Den Bundesgesundheitsminister Jens Spahn

Die Gesundheitsminister und Gesundheitsministerinnen der Länder

 

Ansteckungsgefahren aus Aerosolwissenschaftlicher Perspektive

 

Sehr geehrte Frau Bundeskanzlerin Dr. Merkel, sehr geehrter Herr Bundesminister Spahn, sehr geehrte Damen und Herren Ministerpräsidenten,sehr geehrte Damen und Herren,

 

die Corona Pandemie lässt uns auch nach mehr als zwölf Monaten nicht los. Sie ist zu einer schweren Belastung für Bürgerinnen und Bürger geworden. Deren Gefühlslage schwankt zwischen Hoffnung und Verzweiflung, wie jeder aus seinem persönlichen Umfeld zu berichten weiß.

 

Wissenschaft macht Hoffnung

 

Hoffnung macht die Wissenschaft: Aus der Aerosolforschung sind vielfältige Erkenntnisse zur Übertragung der SARS-CoV-2 Viren über den Luftweg publiziert worden, zusammengefasst und aufbereitet in einem im Winter 2020 erschienenen Positionspapier der Gesellschaft für Aerosolforschung. Leider werden bis heute wesentliche Erkenntnisse unserer Forschungsarbeit nicht in praktisches Handeln übersetzt. Stattdessen werden eher symbolische Maßnahmen wie die Maskenpflicht beim Joggen erlassen, die keinen nennenswerten Einfluss auf das Infektionsgeschehen erwarten lassen.

 

Übertragung der Viren in Innenräumen

 

Dabei ist deren zentraler Baustein mittlerweile Konsens in der Wissenschaft: Die Übertragung der SARS-CoV-2 Viren findet fast ausnahmslos in Innenräumen statt. Übertragungen im Freien sind äußerst selten und führen nie zu "Clusterinfektionen", wie das in Innenräumen zu beobachten ist.

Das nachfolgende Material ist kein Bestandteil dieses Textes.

-- ==== Sys2Proof/Certificates/Slice0/Obligations.lean ====
section
/-!
DEFINITION. The statements for the provers, grouped as the spec's chapters are. `finish a b` is the end of the
happening whose own changes lead from `a` to `b`: the retries, checks and takings that the rules place at the same
happening (assumptions 2 and 11); `FinishKeepsAndRests` says what it never changes and when it changes nothing.
-/

open Sys2Proof Sys2Proof.Machine

/-! ### The step and the end of a happening -/

/-- A step runs the command at the front of the queue on the state with the queue's rest. -/
def Obligations.StepRunsFrontCommand : Prop :=
  ∀ (c : Instr) (rest : List Instr) (s : State), s.pending = c :: rest →
    step s = exec c { s with pending := rest }

/-- With no command waiting, a step is one core clock: every P clocks the tick count advances (R94). That the clock
runs at an empty queue, and stands still under RST_N, is the model's choice (assumptions 6 and 8). -/
def Obligations.IdleStepIsOneClock : Prop :=
  ∀ s : State, s.pending = [] →
    (s.rstAsserted = true → step s = .next s) ∧
    (s.rstAsserted = false → s.clock + 1 < s.prescaler → step s = .next { s with clock := s.clock + 1 }) ∧
    (s.rstAsserted = false → s.prescaler ≤ s.clock + 1 →
      ∃ t, step s = .next t ∧ t.clock = 0 ∧ t.tick = s.tick + 1 ∧ t.flushAgeInEffect = s.flushAge)

/-- Every command completes, and none touches the queue of commands. -/
def Obligations.EveryCommandCompletes : Prop :=
  ∀ (c : Instr) (s : State), ∃ t, exec c s = .next t ∧ t.pending = s.pending

/-- What the end of a happening never changes: the queue, the clock and the parameters, the frame and the taken-command
count; unless a soft reset runs, the management engine; and, while a request stands presented downstream, the tags, the
downstream arbiter and that request (the arbiter makes no choice then, R120).

Where nothing is due, the end of a happening only lets the response arbiter choose: no retry of the hold slot or
the walk is due, there is no pressure, no flush was started and none is due by age, no window can quiesce, no FLUSH
ALL can complete, no soft reset runs, no request waits, and no claim can be granted.

What the end of a happening always leaves done: a DRAINING window has an entry or the held request (R35); a FLUSH ALL in
progress has a mark or a carried entry (R108); a soft reset waiting for tags has one in use, and one waiting for its
responses owes one (R183, R184); with nothing presented upstream no head record is READY (R52); no request can be taken
(R42), and no eligible claim stands on a free channel (R118).

What it does, where one round leaves no further retry due: the retries that are due of the hold slot (R47) and the walk
(R133), both in the order of the free value of assumption 1; pressure (R100); the age check where a head of the dirty
list left it, by the happening, a retry or a pressure flush (R98); the order of flushes (R96); the response presented;
and then the taking or the grant that falls at once, each with its own end, both in the order of the free value of
assumption 21. The order of these is assumption 11. -/
def Obligations.FinishKeepsAndRests : Prop :=
  (∀ a b : State, let t := finish a b
     (t.pending = b.pending ∧ t.rstAsserted = b.rstAsserted ∧ t.tick = b.tick ∧ t.clock = b.clock ∧
       t.lowMark = b.lowMark ∧ t.flushAge = b.flushAge ∧ t.flushAgeInEffect = b.flushAgeInEffect ∧
       t.prescaler = b.prescaler ∧ t.enables = b.enables ∧ t.takenCount = b.takenCount ∧ t.frame = b.frame) ∧
     (b.softRunning = false → t.engine = b.engine) ∧
     (b.downReq ≠ none → t.tags = b.tags ∧ t.arbPtr = b.arbPtr ∧ t.secondGrant = b.secondGrant ∧
       t.downReq = b.downReq)) ∧
  (∀ a b : State, holdDue a b = false → walkDue a b = false → b.pressure = false →
     (headLeft a b = false ∨ b.flushAgeInEffect = 0) →
     (∀ w, (b.window w).state = .draining → b.entryCount w ≠ 0 ∨ b.holdsRequestOf w = true) →
     (b.flushAllRunning = true → b.anyFlushMark = true ∨ b.carry ≠ []) →
     b.softRunning = false → (∀ e, flushedNow a b e = false) → b.channel = [] → b.chosen = none →
     finish a b = b.chooseResponse) ∧
  (∀ a b : State, let t := finish a b
     (∀ w, (t.window w).state = .draining →
       (∃ e x, t.entry e = some x ∧ x.window = w) ∨ ∃ h, t.hold = some h ∧ h.decoded.window = w) ∧
     (t.flushAllRunning = true → (∃ e x, t.entry e = some x ∧ x.flushAll = true) ∨ t.carry ≠ []) ∧
     (t.engine = .executing .waitTags → ∃ g, t.tagAt g ≠ none) ∧
     (t.engine = .executing .waitDelivery → ∃ id, (t.list id).records ≠ []) ∧
     (t.presented = none → ∀ id, t.headReady id = false) ∧
     t.takeHead = none ∧ t.chosen = none) ∧
  (∀ a b r d : State,
     let counted : State := { b with choice := b.choice + 1 }
     let p := r.pressureAct
     let headGone := ∃ e es, (a.dirty = e :: es ∧ e ∉ b.dirty) ∨ (b.dirty = e :: es ∧ e ∉ r.dirty) ∨
       (r.dirty = e :: es ∧ e ∉ p.dirty)
     (holdDue a b = false → walkDue a b = false → r = b) →
     (holdDue a b = true → walkDue a b = false → r = b.retryHold) →
     (holdDue a b = false → walkDue a b = true → r = b.walkStep) →
     (holdDue a b = true → walkDue a b = true →
       r = if Config.walkFirst b.choice = true then counted.walkStep.retryHold else counted.retryHold.walkStep) →
     (headGone → d = p.ageCheck) → (¬ headGone → d = p) →
     holdDue b d = false → walkDue b d = false →
     (∀ w, (d.window w).state = .draining → d.entryCount w ≠ 0 ∨ d.holdsRequestOf w = true) →
     (d.flushAllRunning = true → d.anyFlushMark = true ∨ d.carry ≠ []) → d.softRunning = false →
     let u := (orderFlushes a d).chooseResponse
     let both : State := { u with choice := u.choice + 1 }
     (u.takeHead = none → u.chosen = none → finish a b = u) ∧
     (∀ v, u.takeHead = some v → u.chosen = none → finish a b = finish u v) ∧
     (u.takeHead = none → u.chosen ≠ none → finish a b = finish u u.grant) ∧
     (u.takeHead ≠ none → u.chosen ≠ none →
       (Config.grantFirst u.choice = true → finish a b = finish u both.grant) ∧
       (Config.grantFirst u.choice = false → ∀ v, both.takeHead = some v → finish a b = finish u v)))
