-- ==== Sys2Proof/Tests/Slice0.lean ====
section
/-!
SUPPORT. Tests of the model against the spec's worked examples, the smoke test of WellFormed, the frames written out
from 10.6, and a witness for the hypotheses of each statement. Every expected value is the spec's or is computed by
hand from it.
-/

namespace Sys2Proof.Tests

set_option Elab.async false

open Machine

/-! ### WellFormed: each check refuses an ill-formed term -/

/-- R40: a READ carries no byte enables. -/
theorem test_wf_read_enables : Instr.wf (.requestTaken
    { kind := .read, id := 0, addr := 0, size := .b4, enables := 1, data := 0 }) = false := by decide +kernel
/-- R40: a READ carries no data. -/
theorem test_wf_read_data : Instr.wf (.requestTaken
    { kind := .read, id := 0, addr := 0, size := .b4, enables := 0, data := 1 }) = false := by decide +kernel
/-- R40: a WRITE of four bytes has four byte enables. -/
theorem test_wf_write_enables : Instr.wf (.requestTaken
    { kind := .write, id := 0, addr := 0, size := .b4, enables := 0x1F, data := 0 }) = false := by decide
/-- R40: a WRITE of four bytes has four data bytes. -/
theorem test_wf_write_data : Instr.wf (.requestTaken
    { kind := .write, id := 0, addr := 0, size := .b4, enables := 0xF, data := 0x100000000 }) = false := by
  decide +kernel
/-- R172: a frame of three bytes has a command. -/
theorem test_wf_short : Instr.wf (.frameWithoutCommand [0x01, 0, 0]) = false := by decide
/-- R172: a frame of two bytes has none. -/
theorem test_wf_busy_short : Instr.wf (.frameBusy [0x01, 0]) = false := by decide
/-- R172: a NOP is no command taken. -/
theorem test_wf_busy_nop : Instr.wf (.frameBusy [0x00, 0, 0]) = false := by decide
/-- R174: MGMT STATUS is assigned. -/
theorem test_wf_assigned : Instr.wf (.unassignedCommand [0x01, 0, 0]) = false := by decide

/-! ### Frames, written out from 10.6 -/

/-- WINDOW LOAD of window 2, S = 0x0000001000, N = 4, L = 2, A = 0x0000002000, SATURATE, e = 3. -/
theorem test_frame_window_load : parseFrame
    [0x10, 0x12, 0x00, 0x02, 0x00, 0x10, 0x00, 0x00, 0x00, 0x04, 0x00, 0x00, 0x00, 0x02, 0x00, 0x20, 0x00, 0x00, 0x00,
      0x01, 0x03] =
    .windowLoad { window := 2, storage := 0x1000, count := 4, lanes := 2, aliasBase := 0x2000, policy := .saturate
                  exponent := 3 } := by decide
/-- SNAPSHOT START of window 1, f = 2, n = 3, D = 0x0000010000, COPY_CLEAR. -/
theorem test_frame_snapshot_start : parseFrame
    [0x20, 0x0F, 0x00, 0x01, 0x02, 0x00, 0x00, 0x00, 0x03, 0x00, 0x00, 0x00, 0x00, 0x00, 0x01, 0x00, 0x00, 0x01] =
    .snapshotStart { window := 1, first := 2, count := 3, dest := 0x10000, mode := .copyClear } := by decide
/-- PARAM SET of the low mark to 64. -/
theorem test_frame_param_set : parseFrame [0x02, 0x05, 0x00, 0x01, 0x40, 0x00, 0x00, 0x00] =
    .paramSetLowMark 64 := by decide
/-- ENTRY READ by counter (3, 0x010203). -/
theorem test_frame_entry_read : parseFrame [0x48, 0x04, 0x00, 0x03, 0x03, 0x02, 0x01] =
    .entryRead (.byCounter 3 0x010203) := by decide
/-- RETRY of window 5, with a byte after the declared argument (R172). -/
theorem test_frame_retry : parseFrame [0x39, 0x01, 0x00, 0x05, 0xAA] = .retry 5 := by decide
/-- ALERT POP, FLUSH ALL and SOFT RESET carry no argument. -/
theorem test_frame_no_argument : parseFrame [0x30, 0, 0] = .alertPop ∧ parseFrame [0x40, 0, 0] = .flushAll ∧
    parseFrame [0x04, 0, 0] = .softReset := by decide
/-- R174: an unassigned code, a wrong length, a short frame, an unassigned policy code. -/
theorem test_frame_unassigned :
    parseFrame [0x7F, 0, 0] = .unassignedCommand [0x7F, 0, 0] ∧
    parseFrame [0x11, 0x02, 0x00, 0x01, 0x01] = .unassignedCommand [0x11, 0x02, 0x00, 0x01, 0x01] ∧
    parseFrame [0x11, 0x01, 0x00] = .unassignedCommand [0x11, 0x01, 0x00] ∧
    (parseFrame ([0x10, 0x12, 0x00] ++ List.replicate 16 0 ++ [0x02, 0x00])).wf = true := by decide

/-! ### Chapter 1's worked examples -/

/-- Window 3 of the examples: 64-bit counters under WRAP, e = 40. -/
def wide : WinConfig :=
  { storage := 0x1000, count := 4, width := .two, aliasBase := 0x2000, policy := .wrap, exponent := 40 }

/-- A 32-bit counter under SATURATE, e = 31. -/
def narrow : WinConfig :=
  { storage := 0x1000, count := 4, width := .one, aliasBase := 0x2000, policy := .saturate, exponent := 31 }

/-- A 128-bit counter under WRAP, e = 0. -/
def quad : WinConfig :=
  { storage := 0x1000, count := 4, width := .four, aliasBase := 0x2000, policy := .wrap, exponent := 0 }

def addOp (lane x : Nat) : Operation := { kind := .add, lane := lane, lanes := 1, x := x }
def subOp (lane x : Nat) : Operation := { kind := .sub, lane := lane, lanes := 1, x := x }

Zu diesen Gruppeninfektionen gehören bevorzugt Altenheime, Wohnheime, Schulen, Veranstaltungen, Chorproben oder Busfahrten.

 

Öffentliche Debatte bildet nicht wissenschaftlichen Erkenntnisstand ab

 

Wir mussten aber als Aerosolforscher die Erfahrung machen, dass die öffentliche Debatte immer noch nicht den wissenschaftlichen Erkenntnisstand abbildet. Viele Bürgerinnen und Bürger haben deshalb falsche Vorstellungen über das mit dem Virus verbundene Ansteckungspotential. „Draußen ist es gefährlich“, so deren Eindruck nicht zuletzt aus der Berichterstattung über die von der Politik getroffenen Maßnahmen zur Pandemie-Bekämpfung. Es werden Treffen in Parks verboten, Rhein- und Mainufer gesperrt, Innenstädte und Ausflugsziele für den Publikumsverkehr abgeriegelt.

 

Ausgangssperren irreführend

 

Auch die aktuell diskutierten Ausgangssperren müssen in diese Aufzählung irreführender Kommunikation aufgenommen werden. Wir teilen das Ziel einer Reduzierung problematischer Kontakte in Innenräumen, aber die Ausgangssperren versprechen mehr als sie halten können. Die heimlichen Treffen in Innenräumen werden damit nicht verhindert, sondern lediglich die Motivation erhöht, sich den staatlichen Anordnungen noch mehr zu entziehen. Die Reduzierung problematischer Kontakte in Innenräumen gelingt deshalb nur mit überzeugenden Argumenten für einen gelingenden Selbstschutz.

 

Drinnen lauert die Gefahr

 

Wenn wir die Pandemie in den Griff bekommen wollen, müssen wir die Menschen sensibilisieren, dass DRINNEN die Gefahr lauert. In den Wohnungen, in den Büros, in den Klassenräumen, in Wohnanlagen und in Betreuungseinrichtungen müssen Maßnahmen ergriffen werden. Die andauernden Debatten über das Flanieren auf Flusspromenaden, den Aufenthalt in Biergärten, das Joggen oder das Radfahren haben sich längst als kontraproduktiv erwiesen.

 

Pandemie-Müdigkeit nimmt zu

 

Wenn unseren Bürgerinnen und Bürgern alle Formen zwischenmenschlicher Kontakte als gefährlich vermittelt werden, verstärken wir paradoxerweise die überall erkennbare Pandemie-Müdigkeit. Nichts stumpft uns Menschen bekanntlich mehr ab als ein permanenter Alarmzustand. Wir müssen uns deshalb um die Orte kümmern, wo die mit Abstand allermeisten Infektionen passieren - und nicht unsere begrenzten Ressourcen auf die wenigen Promille der Ansteckungen im Freien verschwenden. Dabei lassen sich durch die kluge Koordinierung von Maßnahmen die Übertragungen effektiv reduzieren. Diese sind auch ohne eine naturwissenschaftliche Ausbildung nachvollziehbar: Es sind unsere goldenen Regeln zur Infektionsvermeidung.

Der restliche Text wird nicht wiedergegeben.